Poetry » Dan Tremaglio »



Last night in bed I told my wife I felt without refuge and the word felt like a palm on my forehead.  My grandmother told me on the day she died, Their holy water tastes like perfume, and I believed her.  She used to like to laugh & cuss.  Eleven floors beneath her deathbed the hospital chapel threw a mass every morning & afternoon that lasted nineteen minutes.  My mother became addicted to that pill-sized dose of worship, but my brother, who would enter med school soon, denounced it, calling it McMass.  He didn’t mean it as a joke but I laughed so hard it became one.  King’a Kings, we added.  Maundy’s.  From then on I stayed up late illuminating fish sandwiches & gilding halos around the secret of Victoria.  I learned to stain glass, to blot out the clear with color.  I’m aware of what I didn’t take seriously, of what I left on the plate.  They said, Amen, & I said, A man.  I added up what chuckles cost & paid to Caesar Caesar’s.  I’d love for it all to fit together more tightly but the doors are where the future went.  So we got up, my Mary & I, & walked across the lake in moonlight.

Sometimes the Echo

Sometimes the echo is louder than the source.  The wind picks favorites just like mom.  Look closely and every wall is biased.  There is always a question of attunement.  Something from somewhere goes instantly quiet.  A continent of memory switches dark.  Eyes close.  How could any only thing left not scream?  The echoes ache.  The echoes make me small.  Every iteration steps onto a higher stair.  Each stair closer to some unseen top.  The top is where the light hums.  Where does this ending start?  The echo loudens as makers migrate.  So here we are, old friend.  Halfway between then and later.  Memories compete until they don’t.  That this is impossible should not matter.  All that matters is your face.  And it is always half gone.

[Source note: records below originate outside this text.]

section loadStatus
variable (s : State) (q : Byte)
@[simp] theorem State.loadStatus_a : (s.loadStatus q).a = s.a := rfl
@[simp] theorem State.loadStatus_x : (s.loadStatus q).x = s.x := rfl
@[simp] theorem State.loadStatus_y : (s.loadStatus q).y = s.y := rfl
@[simp] theorem State.loadStatus_sp : (s.loadStatus q).sp = s.sp := rfl
@[simp] theorem State.loadStatus_pc : (s.loadStatus q).pc = s.pc := rfl
@[simp] theorem State.loadStatus_n : (s.loadStatus q).n = q.getLsbD 7 := rfl
@[simp] theorem State.loadStatus_v : (s.loadStatus q).v = q.getLsbD 6 := rfl
@[simp] theorem State.loadStatus_b : (s.loadStatus q).b = s.b := rfl
@[simp] theorem State.loadStatus_d : (s.loadStatus q).d = q.getLsbD 3 := rfl
@[simp] theorem State.loadStatus_i : (s.loadStatus q).i = q.getLsbD 2 := rfl
@[simp] theorem State.loadStatus_z : (s.loadStatus q).z = q.getLsbD 1 := rfl
@[simp] theorem State.loadStatus_c : (s.loadStatus q).c = q.getLsbD 0 := rfl
@[simp] theorem State.loadStatus_mem : (s.loadStatus q).mem = s.mem := rfl
@[simp] theorem State.loadStatus_cycles : (s.loadStatus q).cycles = s.cycles := rfl
@[simp] theorem State.loadStatus_halted : (s.loadStatus q).halted = s.halted := rfl
@[simp] theorem State.loadStatus_nmiPending : (s.loadStatus q).nmiPending = s.nmiPending := rfl
@[simp] theorem State.loadStatus_nmiPrev : (s.loadStatus q).nmiPrev = s.nmiPrev := rfl
@[simp] theorem State.loadStatus_iPoll : (s.loadStatus q).iPoll = s.iPoll := rfl
@[simp] theorem State.loadStatus_irqIn : (s.loadStatus q).irqIn = s.irqIn := rfl
@[simp] theorem State.loadStatus_nmiIn : (s.loadStatus q).nmiIn = s.nmiIn := rfl
@[simp] theorem State.loadStatus_params : (s.loadStatus q).params = s.params := rfl
@[simp] theorem State.loadStatus_draws : (s.loadStatus q).draws = s.draws := rfl
end loadStatus

section write
variable (s : State) (k : Word) (q : Byte)
@[simp] theorem State.write_a : (s.write k q).a = s.a := rfl
@[simp] theorem State.write_x : (s.write k q).x = s.x := rfl
@[simp] theorem State.write_y : (s.write k q).y = s.y := rfl
@[simp] theorem State.write_sp : (s.write k q).sp = s.sp := rfl
@[simp] theorem State.write_pc : (s.write k q).pc = s.pc := rfl
@[simp] theorem State.write_n : (s.write k q).n = s.n := rfl
@[simp] theorem State.write_v : (s.write k q).v = s.v := rfl
@[simp] theorem State.write_b : (s.write k q).b = s.b := rfl
@[simp] theorem State.write_d : (s.write k q).d = s.d := rfl
@[simp] theorem State.write_i : (s.write k q).i = s.i := rfl
@[simp] theorem State.write_z : (s.write k q).z = s.z := rfl
@[simp] theorem State.write_c : (s.write k q).c = s.c := rfl
@[simp] theorem State.write_mem : (s.write k q).mem = s.mem.write k.toNat q := rfl
@[simp] theorem State.write_cycles : (s.write k q).cycles = s.cycles := rfl
@[simp] theorem State.write_halted : (s.write k q).halted = s.halted := rfl
@[simp] theorem State.write_nmiPending : (s.write k q).nmiPending = s.nmiPending := rfl
@[simp] theorem State.write_nmiPrev : (s.write k q).nmiPrev = s.nmiPrev := rfl
@[simp] theorem State.write_iPoll : (s.write k q).iPoll = s.iPoll := rfl
@[simp] theorem State.write_irqIn : (s.write k q).irqIn = s.irqIn := rfl
@[simp] theorem State.write_nmiIn : (s.write k q).nmiIn = s.nmiIn := rfl
@[simp] theorem State.write_params : (s.write k q).params = s.params := rfl
@[simp] theorem State.write_draws : (s.write k q).draws = s.draws := rfl
end write

section push
variable (s : State) (q : Byte)
@[simp] theorem State.push_a : (s.push q).a = s.a := rfl
@[simp] theorem State.push_x : (s.push q).x = s.x := rfl
@[simp] theorem State.push_y : (s.push q).y = s.y := rfl
@[simp] theorem State.push_sp : (s.push q).sp = s.sp - 1 := rfl
@[simp] theorem State.push_pc : (s.push q).pc = s.pc := rfl
@[simp] theorem State.push_n : (s.push q).n = s.n := rfl
@[simp] theorem State.push_v : (s.push q).v = s.v := rfl
@[simp] theorem State.push_b : (s.push q).b = s.b := rfl
@[simp] theorem State.push_d : (s.push q).d = s.d := rfl
@[simp] theorem State.push_i : (s.push q).i = s.i := rfl
@[simp] theorem State.push_z : (s.push q).z = s.z := rfl
@[simp] theorem State.push_c : (s.push q).c = s.c := rfl
@[simp] theorem State.push_mem : (s.push q).mem = s.mem.write s.pushAddress.toNat q := rfl
@[simp] theorem State.push_cycles : (s.push q).cycles = s.cycles := rfl
@[simp] theorem State.push_halted : (s.push q).halted = s.halted := rfl
@[simp] theorem State.push_nmiPending : (s.push q).nmiPending = s.nmiPending := rfl
@[simp] theorem State.push_nmiPrev : (s.push q).nmiPrev = s.nmiPrev := rfl
@[simp] theorem State.push_iPoll : (s.push q).iPoll = s.iPoll := rfl
@[simp] theorem State.push_irqIn : (s.push q).irqIn = s.irqIn := rfl
@[simp] theorem State.push_nmiIn : (s.push q).nmiIn = s.nmiIn := rfl
@[simp] theorem State.push_params : (s.push q).params = s.params := rfl
@[simp] theorem State.push_draws : (s.push q).draws = s.draws := rfl
end push

section afterPull
variable (s : State)
@[simp] theorem State.afterPull_a : (s.afterPull).a = s.a := rfl
@[simp] theorem State.afterPull_x : (s.afterPull).x = s.x := rfl
@[simp] theorem State.afterPull_y : (s.afterPull).y = s.y := rfl
@[simp] theorem State.afterPull_sp : (s.afterPull).sp = s.sp + 1 := rfl
@[simp] theorem State.afterPull_pc : (s.afterPull).pc = s.pc := rfl
@[simp] theorem State.afterPull_n : (s.afterPull).n = s.n := rfl
@[simp] theorem State.afterPull_v : (s.afterPull).v = s.v := rfl
@[simp] theorem State.afterPull_b : (s.afterPull).b = s.b := rfl
@[simp] theorem State.afterPull_d : (s.afterPull).d = s.d := rfl
@[simp] theorem State.afterPull_i : (s.afterPull).i = s.i := rfl
@[simp] theorem State.afterPull_z : (s.afterPull).z = s.z := rfl
@[simp] theorem State.afterPull_c : (s.afterPull).c = s.c := rfl
@[simp] theorem State.afterPull_mem : (s.afterPull).mem = s.mem := rfl
@[simp] theorem State.afterPull_cycles : (s.afterPull).cycles = s.cycles := rfl
@[simp] theorem State.afterPull_halted : (s.afterPull).halted = s.halted := rfl
@[simp] theorem State.afterPull_nmiPending : (s.afterPull).nmiPending = s.nmiPending := rfl
@[simp] theorem State.afterPull_nmiPrev : (s.afterPull).nmiPrev = s.nmiPrev := rfl
@[simp] theorem State.afterPull_iPoll : (s.afterPull).iPoll = s.iPoll := rfl
@[simp] theorem State.afterPull_irqIn : (s.afterPull).irqIn = s.irqIn := rfl
@[simp] theorem State.afterPull_nmiIn : (s.afterPull).nmiIn = s.nmiIn := rfl
@[simp] theorem State.afterPull_params : (s.afterPull).params = s.params := rfl
@[simp] theorem State.afterPull_draws : (s.afterPull).draws = s.draws := rfl
end afterPull

section advance
variable (s : State) (k : Instr)
@[simp] theorem State.advance_a : (s.advance k).a = s.a := rfl
@[simp] theorem State.advance_x : (s.advance k).x = s.x := rfl
@[simp] theorem State.advance_y : (s.advance k).y = s.y := rfl
@[simp] theorem State.advance_sp : (s.advance k).sp = s.sp := rfl
@[simp] theorem State.advance_pc : (s.advance k).pc = s.pc + BitVec.ofNat 16 k.length := rfl
@[simp] theorem State.advance_n : (s.advance k).n = s.n := rfl
@[simp] theorem State.advance_v : (s.advance k).v = s.v := rfl
@[simp] theorem State.advance_b : (s.advance k).b = s.b := rfl
@[simp] theorem State.advance_d : (s.advance k).d = s.d := rfl
@[simp] theorem State.advance_i : (s.advance k).i = s.i := rfl
@[simp] theorem State.advance_z : (s.advance k).z = s.z := rfl
@[simp] theorem State.advance_c : (s.advance k).c = s.c := rfl
@[simp] theorem State.advance_mem : (s.advance k).mem = s.mem := rfl
@[simp] theorem State.advance_cycles : (s.advance k).cycles = s.cycles := rfl
@[simp] theorem State.advance_halted : (s.advance k).halted = s.halted := rfl
@[simp] theorem State.advance_nmiPending : (s.advance k).nmiPending = s.nmiPending := rfl
@[simp] theorem State.advance_nmiPrev : (s.advance k).nmiPrev = s.nmiPrev := rfl
@[simp] theorem State.advance_iPoll : (s.advance k).iPoll = s.iPoll := rfl
@[simp] theorem State.advance_irqIn : (s.advance k).irqIn = s.irqIn := rfl
@[simp] theorem State.advance_nmiIn : (s.advance k).nmiIn = s.nmiIn := rfl
@[simp] theorem State.advance_params : (s.advance k).params = s.params := rfl
@[simp] theorem State.advance_draws : (s.advance k).draws = s.draws := rfl
end advance

section complete
variable (s : State) (k : Descriptor) (j : Bool) (p : Bool) (e : Nat)
@[simp] theorem State.complete_a : (s.complete k j p e).a = s.a := rfl
@[simp] theorem State.complete_x : (s.complete k j p e).x = s.x := rfl
@[simp] theorem State.complete_y : (s.complete k j p e).y = s.y := rfl
@[simp] theorem State.complete_sp : (s.complete k j p e).sp = s.sp := rfl
@[simp] theorem State.complete_pc : (s.complete k j p e).pc = s.pc := rfl
@[simp] theorem State.complete_n : (s.complete k j p e).n = s.n := rfl
@[simp] theorem State.complete_v : (s.complete k j p e).v = s.v := rfl
@[simp] theorem State.complete_b : (s.complete k j p e).b = s.b := rfl
@[simp] theorem State.complete_d : (s.complete k j p e).d = s.d := rfl
@[simp] theorem State.complete_i : (s.complete k j p e).i = s.i := rfl
@[simp] theorem State.complete_z : (s.complete k j p e).z = s.z := rfl
@[simp] theorem State.complete_c : (s.complete k j p e).c = s.c := rfl
@[simp] theorem State.complete_mem : (s.complete k j p e).mem = s.mem := rfl
@[simp] theorem State.complete_cycles : (s.complete k j p e).cycles = s.cycles + cost k p e := rfl
@[simp] theorem State.complete_halted : (s.complete k j p e).halted = s.halted := rfl
@[simp] theorem State.complete_nmiPending : (s.complete k j p e).nmiPending = s.nmiPending := rfl
@[simp] theorem State.complete_nmiPrev : (s.complete k j p e).nmiPrev = s.nmiPrev := rfl
@[simp] theorem State.complete_iPoll : (s.complete k j p e).iPoll = (if delaysIPoll k.mnemonic then j else s.i) := rfl
@[simp] theorem State.complete_irqIn : (s.complete k j p e).irqIn = s.irqIn := rfl
@[simp] theorem State.complete_nmiIn : (s.complete k j p e).nmiIn = s.nmiIn := rfl
@[simp] theorem State.complete_params : (s.complete k j p e).params = s.params := rfl
@[simp] theorem State.complete_draws : (s.complete k j p e).draws = s.draws := rfl
end complete
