theorem test_decode_row_0 : rowDecodes [
    ([0x00], .brk), ([0x01, 0x34], .oraIndX 0x34), ([0x02], .jam 0x02), ([0x03, 0x34], .sloIndX 0x34),
    ([0x04, 0x34], .nopZp 0x04 0x34), ([0x05, 0x34], .oraZp 0x34), ([0x06, 0x34], .aslZp 0x34), ([0x07, 0x34], .sloZp 0x34),
    ([0x08], .php), ([0x09, 0x34], .oraImm 0x34), ([0x0A], .aslAcc), ([0x0B, 0x34], .anc 0x0B 0x34),
    ([0x0C, 0x34, 0x12], .nopAbs 0x1234), ([0x0D, 0x34, 0x12], .oraAbs 0x1234), ([0x0E, 0x34, 0x12], .aslAbs 0x1234), ([0x0F, 0x34, 0x12], .sloAbs 0x1234)] = true := by decide
theorem test_decode_row_1 : rowDecodes [
    ([0x10, 0x34], .bpl 0x34), ([0x11, 0x34], .oraIndY 0x34), ([0x12], .jam 0x12), ([0x13, 0x34], .sloIndY 0x34),
    ([0x14, 0x34], .nopZpX 0x14 0x34), ([0x15, 0x34], .oraZpX 0x34), ([0x16, 0x34], .aslZpX 0x34), ([0x17, 0x34], .sloZpX 0x34),
    ([0x18], .clc), ([0x19, 0x34, 0x12], .oraAbsY 0x1234), ([0x1A], .nop 0x1A), ([0x1B, 0x34, 0x12], .sloAbsY 0x1234),
    ([0x1C, 0x34, 0x12], .nopAbsX 0x1C 0x1234), ([0x1D, 0x34, 0x12], .oraAbsX 0x1234), ([0x1E, 0x34, 0x12], .aslAbsX 0x1234), ([0x1F, 0x34, 0x12], .sloAbsX 0x1234)] = true := by decide
theorem test_decode_row_2 : rowDecodes [
    ([0x20, 0x34, 0x12], .jsr 0x1234), ([0x21, 0x34], .andIndX 0x34), ([0x22], .jam 0x22), ([0x23, 0x34], .rlaIndX 0x34),
    ([0x24, 0x34], .bitZp 0x34), ([0x25, 0x34], .andZp 0x34), ([0x26, 0x34], .rolZp 0x34), ([0x27, 0x34], .rlaZp 0x34),
    ([0x28], .plp), ([0x29, 0x34], .andImm 0x34), ([0x2A], .rolAcc), ([0x2B, 0x34], .anc 0x2B 0x34),
    ([0x2C, 0x34, 0x12], .bitAbs 0x1234), ([0x2D, 0x34, 0x12], .andAbs 0x1234), ([0x2E, 0x34, 0x12], .rolAbs 0x1234), ([0x2F, 0x34, 0x12], .rlaAbs 0x1234)] = true := by decide
theorem test_decode_row_3 : rowDecodes [
    ([0x30, 0x34], .bmi 0x34), ([0x31, 0x34], .andIndY 0x34), ([0x32], .jam 0x32), ([0x33, 0x34], .rlaIndY 0x34),
    ([0x34, 0x34], .nopZpX 0x34 0x34), ([0x35, 0x34], .andZpX 0x34), ([0x36, 0x34], .rolZpX 0x34), ([0x37, 0x34], .rlaZpX 0x34),
    ([0x38], .sec), ([0x39, 0x34, 0x12], .andAbsY 0x1234), ([0x3A], .nop 0x3A), ([0x3B, 0x34, 0x12], .rlaAbsY 0x1234),
    ([0x3C, 0x34, 0x12], .nopAbsX 0x3C 0x1234), ([0x3D, 0x34, 0x12], .andAbsX 0x1234), ([0x3E, 0x34, 0x12], .rolAbsX 0x1234), ([0x3F, 0x34, 0x12], .rlaAbsX 0x1234)] = true := by decide
theorem test_decode_row_4 : rowDecodes [
    ([0x40], .rti), ([0x41, 0x34], .eorIndX 0x34), ([0x42], .jam 0x42), ([0x43, 0x34], .sreIndX 0x34),
    ([0x44, 0x34], .nopZp 0x44 0x34), ([0x45, 0x34], .eorZp 0x34), ([0x46, 0x34], .lsrZp 0x34), ([0x47, 0x34], .sreZp 0x34),
    ([0x48], .pha), ([0x49, 0x34], .eorImm 0x34), ([0x4A], .lsrAcc), ([0x4B, 0x34], .alr 0x34),
    ([0x4C, 0x34, 0x12], .jmpAbs 0x1234), ([0x4D, 0x34, 0x12], .eorAbs 0x1234), ([0x4E, 0x34, 0x12], .lsrAbs 0x1234), ([0x4F, 0x34, 0x12], .sreAbs 0x1234)] = true := by decide
theorem test_decode_row_5 : rowDecodes [
    ([0x50, 0x34], .bvc 0x34), ([0x51, 0x34], .eorIndY 0x34), ([0x52], .jam 0x52), ([0x53, 0x34], .sreIndY 0x34),
    ([0x54, 0x34], .nopZpX 0x54 0x34), ([0x55, 0x34], .eorZpX 0x34), ([0x56, 0x34], .lsrZpX 0x34), ([0x57, 0x34], .sreZpX 0x34),
    ([0x58], .cli), ([0x59, 0x34, 0x12], .eorAbsY 0x1234), ([0x5A], .nop 0x5A), ([0x5B, 0x34, 0x12], .sreAbsY 0x1234),
    ([0x5C, 0x34, 0x12], .nopAbsX 0x5C 0x1234), ([0x5D, 0x34, 0x12], .eorAbsX 0x1234), ([0x5E, 0x34, 0x12], .lsrAbsX 0x1234), ([0x5F, 0x34, 0x12], .sreAbsX 0x1234)] = true := by decide
theorem test_decode_row_6 : rowDecodes [
    ([0x60], .rts), ([0x61, 0x34], .adcIndX 0x34), ([0x62], .jam 0x62), ([0x63, 0x34], .rraIndX 0x34),
    ([0x64, 0x34], .nopZp 0x64 0x34), ([0x65, 0x34], .adcZp 0x34), ([0x66, 0x34], .rorZp 0x34), ([0x67, 0x34], .rraZp 0x34),
    ([0x68], .pla), ([0x69, 0x34], .adcImm 0x34), ([0x6A], .rorAcc), ([0x6B, 0x34], .arr 0x34),
    ([0x6C, 0x34, 0x12], .jmpInd 0x1234), ([0x6D, 0x34, 0x12], .adcAbs 0x1234), ([0x6E, 0x34, 0x12], .rorAbs 0x1234), ([0x6F, 0x34, 0x12], .rraAbs 0x1234)] = true := by decide
theorem test_decode_row_7 : rowDecodes [
    ([0x70, 0x34], .bvs 0x34), ([0x71, 0x34], .adcIndY 0x34), ([0x72], .jam 0x72), ([0x73, 0x34], .rraIndY 0x34),
    ([0x74, 0x34], .nopZpX 0x74 0x34), ([0x75, 0x34], .adcZpX 0x34), ([0x76, 0x34], .rorZpX 0x34), ([0x77, 0x34], .rraZpX 0x34),
    ([0x78], .sei), ([0x79, 0x34, 0x12], .adcAbsY 0x1234), ([0x7A], .nop 0x7A), ([0x7B, 0x34, 0x12], .rraAbsY 0x1234),
    ([0x7C, 0x34, 0x12], .nopAbsX 0x7C 0x1234), ([0x7D, 0x34, 0x12], .adcAbsX 0x1234), ([0x7E, 0x34, 0x12], .rorAbsX 0x1234), ([0x7F, 0x34, 0x12], .rraAbsX 0x1234)] = true := by decide
theorem test_decode_row_8 : rowDecodes [
    ([0x80, 0x34], .nopImm 0x80 0x34), ([0x81, 0x34], .staIndX 0x34), ([0x82, 0x34], .nopImm 0x82 0x34), ([0x83, 0x34], .saxIndX 0x34),
    ([0x84, 0x34], .styZp 0x34), ([0x85, 0x34], .staZp 0x34), ([0x86, 0x34], .stxZp 0x34), ([0x87, 0x34], .saxZp 0x34),
    ([0x88], .dey), ([0x89, 0x34], .nopImm 0x89 0x34), ([0x8A], .txa), ([0x8B, 0x34], .ane 0x34),
    ([0x8C, 0x34, 0x12], .styAbs 0x1234), ([0x8D, 0x34, 0x12], .staAbs 0x1234), ([0x8E, 0x34, 0x12], .stxAbs 0x1234), ([0x8F, 0x34, 0x12], .saxAbs 0x1234)] = true := by decide
theorem test_decode_row_9 : rowDecodes [
    ([0x90, 0x34], .bcc 0x34), ([0x91, 0x34], .staIndY 0x34), ([0x92], .jam 0x92), ([0x93, 0x34], .shaIndY 0x34),
    ([0x94, 0x34], .styZpX 0x34), ([0x95, 0x34], .staZpX 0x34), ([0x96, 0x34], .stxZpY 0x34), ([0x97, 0x34], .saxZpY 0x34),
    ([0x98], .tya), ([0x99, 0x34, 0x12], .staAbsY 0x1234), ([0x9A], .txs), ([0x9B, 0x34, 0x12], .tas 0x1234),
    ([0x9C, 0x34, 0x12], .shy 0x1234), ([0x9D, 0x34, 0x12], .staAbsX 0x1234), ([0x9E, 0x34, 0x12], .shx 0x1234), ([0x9F, 0x34, 0x12], .shaAbsY 0x1234)] = true := by decide
theorem test_decode_row_A : rowDecodes [
    ([0xA0, 0x34], .ldyImm 0x34), ([0xA1, 0x34], .ldaIndX 0x34), ([0xA2, 0x34], .ldxImm 0x34), ([0xA3, 0x34], .laxIndX 0x34),
    ([0xA4, 0x34], .ldyZp 0x34), ([0xA5, 0x34], .ldaZp 0x34), ([0xA6, 0x34], .ldxZp 0x34), ([0xA7, 0x34], .laxZp 0x34),
    ([0xA8], .tay), ([0xA9, 0x34], .ldaImm 0x34), ([0xAA], .tax), ([0xAB, 0x34], .lxa 0x34),
    ([0xAC, 0x34, 0x12], .ldyAbs 0x1234), ([0xAD, 0x34, 0x12], .ldaAbs 0x1234), ([0xAE, 0x34, 0x12], .ldxAbs 0x1234), ([0xAF, 0x34, 0x12], .laxAbs 0x1234)] = true := by decide
theorem test_decode_row_B : rowDecodes [
    ([0xB0, 0x34], .bcs 0x34), ([0xB1, 0x34], .ldaIndY 0x34), ([0xB2], .jam 0xB2), ([0xB3, 0x34], .laxIndY 0x34),
    ([0xB4, 0x34], .ldyZpX 0x34), ([0xB5, 0x34], .ldaZpX 0x34), ([0xB6, 0x34], .ldxZpY 0x34), ([0xB7, 0x34], .laxZpY 0x34),
    ([0xB8], .clv), ([0xB9, 0x34, 0x12], .ldaAbsY 0x1234), ([0xBA], .tsx), ([0xBB, 0x34, 0x12], .las 0x1234),
    ([0xBC, 0x34, 0x12], .ldyAbsX 0x1234), ([0xBD, 0x34, 0x12], .ldaAbsX 0x1234), ([0xBE, 0x34, 0x12], .ldxAbsY 0x1234), ([0xBF, 0x34, 0x12], .laxAbsY 0x1234)] = true := by decide
theorem test_decode_row_C : rowDecodes [
    ([0xC0, 0x34], .cpyImm 0x34), ([0xC1, 0x34], .cmpIndX 0x34), ([0xC2, 0x34], .nopImm 0xC2 0x34), ([0xC3, 0x34], .dcpIndX 0x34),
    ([0xC4, 0x34], .cpyZp 0x34), ([0xC5, 0x34], .cmpZp 0x34), ([0xC6, 0x34], .decZp 0x34), ([0xC7, 0x34], .dcpZp 0x34),
    ([0xC8], .iny), ([0xC9, 0x34], .cmpImm 0x34), ([0xCA], .dex), ([0xCB, 0x34], .sbx 0x34),
    ([0xCC, 0x34, 0x12], .cpyAbs 0x1234), ([0xCD, 0x34, 0x12], .cmpAbs 0x1234), ([0xCE, 0x34, 0x12], .decAbs 0x1234), ([0xCF, 0x34, 0x12], .dcpAbs 0x1234)] = true := by decide
theorem test_decode_row_D : rowDecodes [
    ([0xD0, 0x34], .bne 0x34), ([0xD1, 0x34], .cmpIndY 0x34), ([0xD2], .jam 0xD2), ([0xD3, 0x34], .dcpIndY 0x34),
    ([0xD4, 0x34], .nopZpX 0xD4 0x34), ([0xD5, 0x34], .cmpZpX 0x34), ([0xD6, 0x34], .decZpX 0x34), ([0xD7, 0x34], .dcpZpX 0x34),
    ([0xD8], .cld), ([0xD9, 0x34, 0x12], .cmpAbsY 0x1234), ([0xDA], .nop 0xDA), ([0xDB, 0x34, 0x12], .dcpAbsY 0x1234),
    ([0xDC, 0x34, 0x12], .nopAbsX 0xDC 0x1234), ([0xDD, 0x34, 0x12], .cmpAbsX 0x1234), ([0xDE, 0x34, 0x12], .decAbsX 0x1234), ([0xDF, 0x34, 0x12], .dcpAbsX 0x1234)] = true := by decide
theorem test_decode_row_E : rowDecodes [
    ([0xE0, 0x34], .cpxImm 0x34), ([0xE1, 0x34], .sbcIndX 0x34), ([0xE2, 0x34], .nopImm 0xE2 0x34), ([0xE3, 0x34], .iscIndX 0x34),
    ([0xE4, 0x34], .cpxZp 0x34), ([0xE5, 0x34], .sbcZp 0x34), ([0xE6, 0x34], .incZp 0x34), ([0xE7, 0x34], .iscZp 0x34),
    ([0xE8], .inx), ([0xE9, 0x34], .sbcImm 0x34), ([0xEA], .nop 0xEA), ([0xEB, 0x34], .usbc 0x34),
    ([0xEC, 0x34, 0x12], .cpxAbs 0x1234), ([0xED, 0x34, 0x12], .sbcAbs 0x1234), ([0xEE, 0x34, 0x12], .incAbs 0x1234), ([0xEF, 0x34, 0x12], .iscAbs 0x1234)] = true := by decide
theorem test_decode_row_F : rowDecodes [
    ([0xF0, 0x34], .beq 0x34), ([0xF1, 0x34], .sbcIndY 0x34), ([0xF2], .jam 0xF2), ([0xF3, 0x34], .iscIndY 0x34),
    ([0xF4, 0x34], .nopZpX 0xF4 0x34), ([0xF5, 0x34], .sbcZpX 0x34), ([0xF6, 0x34], .incZpX 0x34), ([0xF7, 0x34], .iscZpX 0x34),
    ([0xF8], .sed), ([0xF9, 0x34, 0x12], .sbcAbsY 0x1234), ([0xFA], .nop 0xFA), ([0xFB, 0x34, 0x12], .iscAbsY 0x1234),
    ([0xFC, 0x34, 0x12], .nopAbsX 0xFC 0x1234), ([0xFD, 0x34, 0x12], .sbcAbsX 0x1234), ([0xFE, 0x34, 0x12], .incAbsX 0x1234), ([0xFF, 0x34, 0x12], .iscAbsX 0x1234)] = true := by decide

theorem test_decode_rejects : decode [] = .rejected .noBytes ∧ decode [0xA9] = .rejected (.operandMissing 0xA9) ∧
    decode [0xAD, 0x34] = .rejected (.operandMissing 0xAD) := by decide
theorem test_decodeTableWord : decodeTableWord 24 0x1234AD = some (.ldaAbs 0x1234) ∧
    decodeTableWord 8 0xAD = some (.ldaAbs 0x0000) ∧ decodeTableWord 8 0x12 = some (.jam 0x12) := by decide

/-! ## One step -/

/-- The state of spec/95_test_vectors.md's conventions, with code at 0x8000 and other bytes in memory. -/
def start (code : List Byte) (bytes : List (Word × Byte)) : State :=
  { State.reset with
    pc := 0x8000
    mem := bytes.foldl (fun m e => m.write e.1.toNat e.2) (Memory.writeBytes [] 0x8000 code) }

/-- The next step runs and its state passes a check. -/
def steps (s : State) (check : State → Bool) : Bool :=
  match step s with
  | .next t => check t
  | .refused _ => false

/-- The next step is refused for a reason. -/
def refuses (s : State) (r : Refusal) : Bool :=
  match step s with
  | .next _ => false
  | .refused q => q == r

The college cafeteria is the set for a TV talk show that airs on the upper channels.  The ceiling is celestially high from which basketball hoops hang at cockeyed angles.  Those who want to talk on the show must attempt to score buckets while seated in inconveniently placed chairs.  Sometimes the chairs are underneath umbrellas.  Other times they are stuck in bathroom stalls behind the nearest backboard.  The walls are yellow or orange or purple.  The tables are long and rectangular and covered in bubble-wrap filled with minnows and humiliation.  You don’t want to talk but Aphrodite in a skirt sets down a calzone as big as a football in front of you from which a filling of deer hearts and blood and hot peppers bubbles forth and steams.  It’s literally boiling on the plate and you are laughing and you are afraid when you shout, But that’s how I burnt the blank blank universe out of my mouth last time!  So you sit and wait for coolness to come.